Venezuela holds the largest proven oil reserves globally; however, the ownership and utilization rights of these resources remain contentious due to the country’s historical nationalization of its oil industry. Notably, in 2007, Venezuela expropriated the majority of U.S. oil assets, resulting in legal disputes over owed compensation running into billions of dollars.

The prolonged legal battles between Venezuela and companies like ConocoPhillips and ExxonMobil, seeking compensation for seized assets, cast uncertainty on the immediate return of these firms to the Venezuelan oil sector. The unresolved compensation claims have hindered a swift reentry of these companies into the country.

The rise of Hugo Chavez in 1999 marked a shift in Venezuela’s oil industry as he pursued a policy of nationalization, leading to the seizure of assets from U.S. firms like ConocoPhillips, ExxonMobil, and Chevron. While Chevron remains operational in Venezuela under special licenses amid U.S. sanctions, ConocoPhillips and ExxonMobil’s exit following asset seizures exemplified the diminishing U.S. influence in the region.

Efforts to claim compensation for seized assets persist, with ExxonMobil and ConocoPhillips pursuing multi-billion dollar claims through international arbitration bodies. The tumultuous history of asset seizures has complicated the prospects for U.S. companies to re-establish a significant presence in Venezuela’s oil industry.
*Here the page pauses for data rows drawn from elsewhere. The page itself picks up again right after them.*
-- ==== Sys2Proof/Machine/TypesRing.lean ====
section
/-! DEFINITION. State of Brineline and hot-standby (R169 to R196). Types only. -/
namespace Sys2Proof.Machine

/-- A route entry (R176): a device, the link it is reached over, the hops, the presence counter last seen and when. -/
structure Route where
  addr : Nat
  link : Nat
  hops : Nat
  count : Nat
  seenAt : Nat
  deriving DecidableEq, Repr, Inhabited

/-- A frame in a link's replay buffer (R173): LSEQ, FTYPE, its bytes, and how often it has been repeated. -/
structure BrlTx where
  seq : Nat
  kind : Nat
  bytes : List Byte
  tries : Nat
  deriving DecidableEq, Repr, Inhabited

/-- A link beside its registers (R170, R173, R174): the nonces, the link key, the LSEQ expected and the next one sent, the
replay buffer, the NAKs sent for the LSEQ expected, a retry due after a failed training, the time election's view over the link
(PRIO, master, depth), and a firmware package being sent or taken over it (R467). -/
structure BrlLink where
  nonce : List Byte
  peerNonce : List Byte
  key : Option (List Byte)
  rxSeq : Nat
  txSeq : Nat
  replay : List BrlTx
  naks : Nat
  retry : Bool
  time : Option (Nat × Nat × Nat)
  boot : Bool
  deriving DecidableEq, Repr, Inhabited

/-- A mirror being received (R186): the cycle record's fields, and the lines that have arrived. -/
structure Mirror where
  cycle : Nat
  tnow : Nat
  edit : Bool
  nin : Nat
  ndirty : Nat
  nsync : Nat
  ocrc : Nat
  input : Tbl (List Byte)
  tracked : Tbl (List Byte)
  deriving DecidableEq, Repr, Inhabited

/-- Hot-standby per Pan (R185 to R189, R194): the lines written since the last boundary, the lines a full transfer still has to
send or to receive, the mirror being received, whether the standby runs logic, the blocks of an edit it has checked, the
blocks of the primary's edit that the standby may not have applied, with the edit's swap cycle, and whether an old primary waits
for the first marker after a handover (R192). -/
structure HsPan where
  dirty : List Nat
  left : List Nat
  mir : Option Mirror
  logic : Bool
  check : List Nat
  lastEdit : Tbl (List Byte)
  editC : Nat
  handed : Bool
  deriving DecidableEq, Repr, Inhabited

/-- An edit request that waits for the partner's reply (R194): the request, the SEQ sent, the Pan, whether it is a check, and
the staged bytes or the blocks of a commit. -/
structure HsEdit where
  key : RKey
  seq : Nat
  pan : Nat
  check : Bool
  block : Nat
  off : Nat
  data : List Byte
  blocks : List Nat
  deriving DecidableEq, Repr, Inhabited

/-- Hot-standby: heartbeats stopped (R184), a loss declared and the takeover awaited (R190), a planned handover with its
boundary in µs of DTIME and its request (R192), an old primary whose outputs turn off at the first marker, and the edit that
awaits the partner (R194). -/
structure HsSt where
  stopped : Bool
  loss : Bool
  plan : Option (Nat × Option RKey)
  offDue : Bool
  pans : Tbl HsPan
  edit : Option HsEdit
  deriving DecidableEq, Repr, Inhabited

/-- Brineline: links, routes, sequence numbers of presence and broadcast frames (R176, R178), port 1 split (R169), and
hot-standby. -/
structure RingSt where
  links : Tbl BrlLink
  routes : List Route
  presSeq : Nat
  bseqOut : Nat
  bseqIn : Tbl Nat
  split : Bool
  hs : HsSt
  deriving DecidableEq, Repr, Inhabited

end Sys2Proof.Machine
end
Despite Trump’s optimistic statements about U.S. oil companies re-entering Venezuela to revitalize the oil sector, the reality is far more complex. The deterioration of Venezuela’s oil infrastructure under past administrations and imposing U.S. sanctions suggests significant challenges ahead, with estimates indicating a requirement of over $100 billion and a decade to restore the industry to previous levels.

Decisions on investing in Venezuela’s oil industry will hinge on multiple factors, including safety concerns and the regulatory environment. While Chevron maintains a cautious stance focused on employee safety, ConocoPhillips refrains from speculating on future investments, emphasizing the complexities stemming from past expropriations.

The current geopolitical landscape, with the U.S. asserting control over Venezuela’s oil industry, raises uncertainties for potential investments. Declarations by top U.S. officials, including Trump’s administration and Secretary of State Marco Rubio, underscore a shift in control over Venezuela’s oil resources, indicating a departure from previous autonomy in decision-making.